For most of our careers, we wrote tests for ourselves. For our future selves, for our teammates, for that person who'd maintain this code two years from now. Tests were a safety net for humans.

That's still true. But there's a new primary consumer of your test suite: the agent.

You're writing tests so that a machine can know if it succeeded. That changes what "good test coverage" means. You stop optimizing for vanity metrics like code coverage percentage and start optimizing for signal density and fast feedback.

Think about it practically:

  • A test that takes 8 minutes to run? Useless for an agent iterating rapidly. That's 8 minutes of dead time per cycle. The agent needs feedback in seconds, not minutes.

  • A test that's flaky 5% of the time? Actively harmful. The agent can't distinguish "I broke something" from "the test is being unreliable." It'll either waste cycles fixing something that isn't broken, or learn to ignore failures. Neither is good.

  • A test that validates behavior but not architecture? Insufficient. The code might work, but it might work in a way that violates your team's patterns. The agent doesn't know the difference unless your linters and architecture tests tell it.

Here's the framework I've been using: every piece of verification infrastructure should answer a yes/no question the agent can act on. Did the tests pass? Did the linter clear? Did the build succeed? Binary signals. Fast feedback. No ambiguity.

The Android Playbook

Alright, let's get specific. You're an Android engineer. You have an existing codebase. How do you actually retrofit verification loops that agents can use?

Here's what I'd prioritize, in order:

1. Module-Level Test Suites That Run in Seconds

This is the single highest-leverage thing you can do.

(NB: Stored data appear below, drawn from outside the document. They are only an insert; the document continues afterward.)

-- ==== Sys2Proof/Machine/WriterCommands.lean ====
section
/-! DEFINITION. The events of the Result Writer (09_result_pages.md): page marks read, claims, record writes and FULL marks. -/

namespace Sys2Proof.Machine

/-- PAGE_MARK_READ (R170, R174). -/
def execPageMarkRead (mark : Byte) (s : State) : Host.Outcome State Fault Refusal :=
  s.runIf s.part.scan.isSome (fun p => p.pageMarkRead mark)

/-- A claim's write at this stage completes, and the part goes on by `f` (R171). -/
def State.claimWritten (s : State) (stage : ClaimStage) (f : Claim → Part → Part) : Host.Outcome State Fault Refusal :=
  match s.part.claim with
  | some c => if c.stage = stage then s.written (s.part.claimBytes c) (f c) else .next s
  | none => .next s

/-- PAGE_HEAD_WRITTEN (R171): the FILLING mark write begins. -/
def execPageHeadWritten (s : State) : Host.Outcome State Fault Refusal :=
  s.claimWritten .head (fun c p => { p with claim := some { c with stage := .filling } })

/-- FILLING_MARK_WRITTEN (R171): the link from the bay's current page follows, or the claim is complete. -/
def execFillingMarkWritten (s : State) : Host.Outcome State Fault Refusal :=
  s.claimWritten .filling (fun c p =>
    if (p.bay c.bay).currentPage.isSome then { p with claim := some { c with stage := .link } } else p.claimDone c)

/-- CHAIN_LINK_WRITTEN (R171): the claim is complete. -/
def execChainLinkWritten (s : State) : Host.Outcome State Fault Refusal := s.claimWritten .link (fun c p => p.claimDone c)

/-- A bay's record write at this stage completes, and the part goes on by `f` (R172). -/
def State.drainWritten (s : State) (b : Bay) (stage : Drain) (f : Part → Part) : Host.Outcome State Fault Refusal :=
  if (s.part.bay b).drain = stage then s.written (s.part.drainBytes b) f else .next s

/-- RECORD_FIELDS_WRITTEN (R172): the DONE mark write begins. -/
def execRecordFieldsWritten (bay : Bay) (s : State) : Host.Outcome State Fault Refusal :=
  s.drainWritten bay .fields (fun p => { p.mapBay bay (fun u => { u with drain := .done }) with free := p.free + 1 })

/-- The record being written is a VERDICT record. -/
def BayUnit.writesVerdict (u : BayUnit) : Bool :=
  match u.buffer with
  | r :: _ => r.kind == .verdict
  | [] => false

/-- DONE_MARK_WRITTEN (R172): the VERDICT notice of a VERDICT record, and the record count write. -/
def execDoneMarkWritten (bay : Bay) (s : State) : Host.Outcome State Fault Refusal :=
  s.drainWritten bay .done (fun p =>
    let q := p.mapBay bay (fun u => { u with drain := .count })
    if (p.bay bay).writesVerdict then q.notify .verdict else q)

/-- RECORD_COUNT_WRITTEN (R172, R173). -/
def execRecordCountWritten (bay : Bay) (s : State) : Host.Outcome State Fault Refusal :=
  s.drainWritten bay .count (fun p => p.recordLeft bay)

/-- FULL_MARK_WRITTEN (R173, R176). -/
def execFullMarkWritten (bay : Bay) (s : State) : Host.Outcome State Fault Refusal :=
  match (s.part.bay bay).fullWrites with
  | page :: _ => s.written (s.part.fullBytes page) (fun p => p.fullWritten bay page)
  | [] => .next s

end Sys2Proof.Machine
end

Break your tests down so an agent can run ./gradlew :feature-profile:test and get feedback in 10-15 seconds, not ./gradlew test which takes 6 minutes across your entire project.

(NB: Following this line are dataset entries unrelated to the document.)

-- ==== Sys2Proof/Machine/Dispatch.lean ====
section
/-! DEFINITION. One arm per command: the call of its meaning. -/

namespace Sys2Proof.Machine

def exec (i : Instr) (s : State) : Host.Outcome State Fault Refusal :=
  match i with
  | .powerOnReset => Sys2Proof.Machine.execPowerOnReset s
  | .stationReset => Sys2Proof.Machine.execStationReset s
  | .pcieHotReset => Sys2Proof.Machine.execPcieHotReset s
  | .pcieLinkDown => Sys2Proof.Machine.execPcieLinkDown s
  | .startingComplete => Sys2Proof.Machine.execStartingComplete s
  | .runStart => Sys2Proof.Machine.execRunStart s
  | .runStop => Sys2Proof.Machine.execRunStop s
  | .sweepPeriod code => Sys2Proof.Machine.execSweepPeriod code s
  | .bookLo w => Sys2Proof.Machine.execBookLo w s
  | .bookHi w => Sys2Proof.Machine.execBookHi w s
  | .nudge w => Sys2Proof.Machine.execNudge w s
  | .notice w => Sys2Proof.Machine.execNotice w s
  | .noticeEn w => Sys2Proof.Machine.execNoticeEn w s
  | .registerWriteOther offset w => Sys2Proof.Machine.execRegisterWriteOther offset w s
  | .headReadComplete bytes => Sys2Proof.Machine.execHeadReadComplete bytes s
  | .bookAccessFailure access => Sys2Proof.Machine.execBookAccessFailure access s
  | .sweepTimerExpiry => Sys2Proof.Machine.execSweepTimerExpiry s
  | .slotMarksRead marks => Sys2Proof.Machine.execSlotMarksRead marks s
  | .orderCopyComplete bytes => Sys2Proof.Machine.execOrderCopyComplete bytes s
  | .takenMarkWritten slot => Sys2Proof.Machine.execTakenMarkWritten slot s
  | .answerFieldsWritten slot => Sys2Proof.Machine.execAnswerFieldsWritten slot s
  | .answerCodeWritten slot => Sys2Proof.Machine.execAnswerCodeWritten slot s
  | .hostTagCopyWritten slot => Sys2Proof.Machine.execHostTagCopyWritten slot s
  | .answeredMarkWritten slot => Sys2Proof.Machine.execAnsweredMarkWritten slot s
  | .boardWritten bay => Sys2Proof.Machine.execBoardWritten bay s
  | .planEnterReadComplete bytes => Sys2Proof.Machine.execPlanEnterReadComplete bytes s
  | .filteredRise bay slot => Sys2Proof.Machine.execFilteredRise bay slot s
  | .filteredFall bay slot => Sys2Proof.Machine.execFilteredFall bay slot s
  | .linkTransactionComplete bay reply => Sys2Proof.Machine.execLinkTransactionComplete bay reply s
  | .attemptNacked bay => Sys2Proof.Machine.execAttemptNacked bay s
  | .linkTimeout bay => Sys2Proof.Machine.execLinkTimeout bay s
  | .busRecoveryEnd bay => Sys2Proof.Machine.execBusRecoveryEnd bay s
  | .samplingReadComplete who byte => Sys2Proof.Machine.execSamplingReadComplete who byte s
  | .admissionPlanReadComplete who bytes => Sys2Proof.Machine.execAdmissionPlanReadComplete who bytes s
  | .relaysClosed chan => Sys2Proof.Machine.execRelaysClosed chan s
  | .relaysOpen chan => Sys2Proof.Machine.execRelaysOpen chan s
  | .rampStep chan => Sys2Proof.Machine.execRampStep chan s
  | .ceilingHoldEnd chan => Sys2Proof.Machine.execCeilingHoldEnd chan s
  | .unloadStep chan => Sys2Proof.Machine.execUnloadStep chan s
  | .tripFiring chan => Sys2Proof.Machine.execTripFiring chan s
  | .measurementComplete bay slot => Sys2Proof.Machine.execMeasurementComplete bay slot s
  | .restartRecognised bay slot => Sys2Proof.Machine.execRestartRecognised bay slot s
  | .powerGoodRecognised bay slot => Sys2Proof.Machine.execPowerGoodRecognised bay slot s
  | .steadySettleExpiry bay slot => Sys2Proof.Machine.execSteadySettleExpiry bay slot s
  | .shareSettleExpiry bay slot => Sys2Proof.Machine.execShareSettleExpiry bay slot s
  | .restartWindowExpiry bay slot => Sys2Proof.Machine.execRestartWindowExpiry bay slot s
  | .recoverySpanExpiry bay slot => Sys2Proof.Machine.execRecoverySpanExpiry bay slot s
  | .trimIntervalExpiry bay slot => Sys2Proof.Machine.execTrimIntervalExpiry bay slot s
  | .loadDwellExpiry bay slot => Sys2Proof.Machine.execLoadDwellExpiry bay slot s
  | .zoneReading zone a b => Sys2Proof.Machine.execZoneReading zone a b s
  | .zoneSettleExpiry zone => Sys2Proof.Machine.execZoneSettleExpiry zone s
  | .plateauLimitExpiry zone => Sys2Proof.Machine.execPlateauLimitExpiry zone s
  | .chamberFrameRepeat zone => Sys2Proof.Machine.execChamberFrameRepeat zone s
  | .chamberFrameEnd zone => Sys2Proof.Machine.execChamberFrameEnd zone s
  | .secondAdvance => Sys2Proof.Machine.execSecondAdvance s
  | .pageMarkRead mark => Sys2Proof.Machine.execPageMarkRead mark s
  | .pageHeadWritten => Sys2Proof.Machine.execPageHeadWritten s
  | .fillingMarkWritten => Sys2Proof.Machine.execFillingMarkWritten s
  | .chainLinkWritten => Sys2Proof.Machine.execChainLinkWritten s
  | .recordFieldsWritten bay => Sys2Proof.Machine.execRecordFieldsWritten bay s
  | .doneMarkWritten bay => Sys2Proof.Machine.execDoneMarkWritten bay s
  | .recordCountWritten bay => Sys2Proof.Machine.execRecordCountWritten bay s
  | .fullMarkWritten bay => Sys2Proof.Machine.execFullMarkWritten bay s
  | .sampleInstant inputs => Sys2Proof.Machine.execSampleInstant inputs s
  | .monotonicTick => Sys2Proof.Machine.execMonotonicTick s

end Sys2Proof.Machine
end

Agents are smart enough to figure out which module they're working in. Give them a fast feedback loop for that module and they'll iterate like a machine (because, well, they are one).

2. Detekt + Ktlint as Style Guardrails

Your team has conventions. Naming patterns, import ordering, function length limits, whatever. Write them down as lint rules, not wiki pages. An agent can read a Detekt output that says FunctionTooLong: profileViewModel.loadUser(). It cannot read a Confluence page that says "we prefer functions under 30 lines."

If you're not using Detekt yet, start with the default ruleset and customize from there. The investment is limited, especially in an AI first world where code is free. The payoff is that every agent session respects your team's style automatically.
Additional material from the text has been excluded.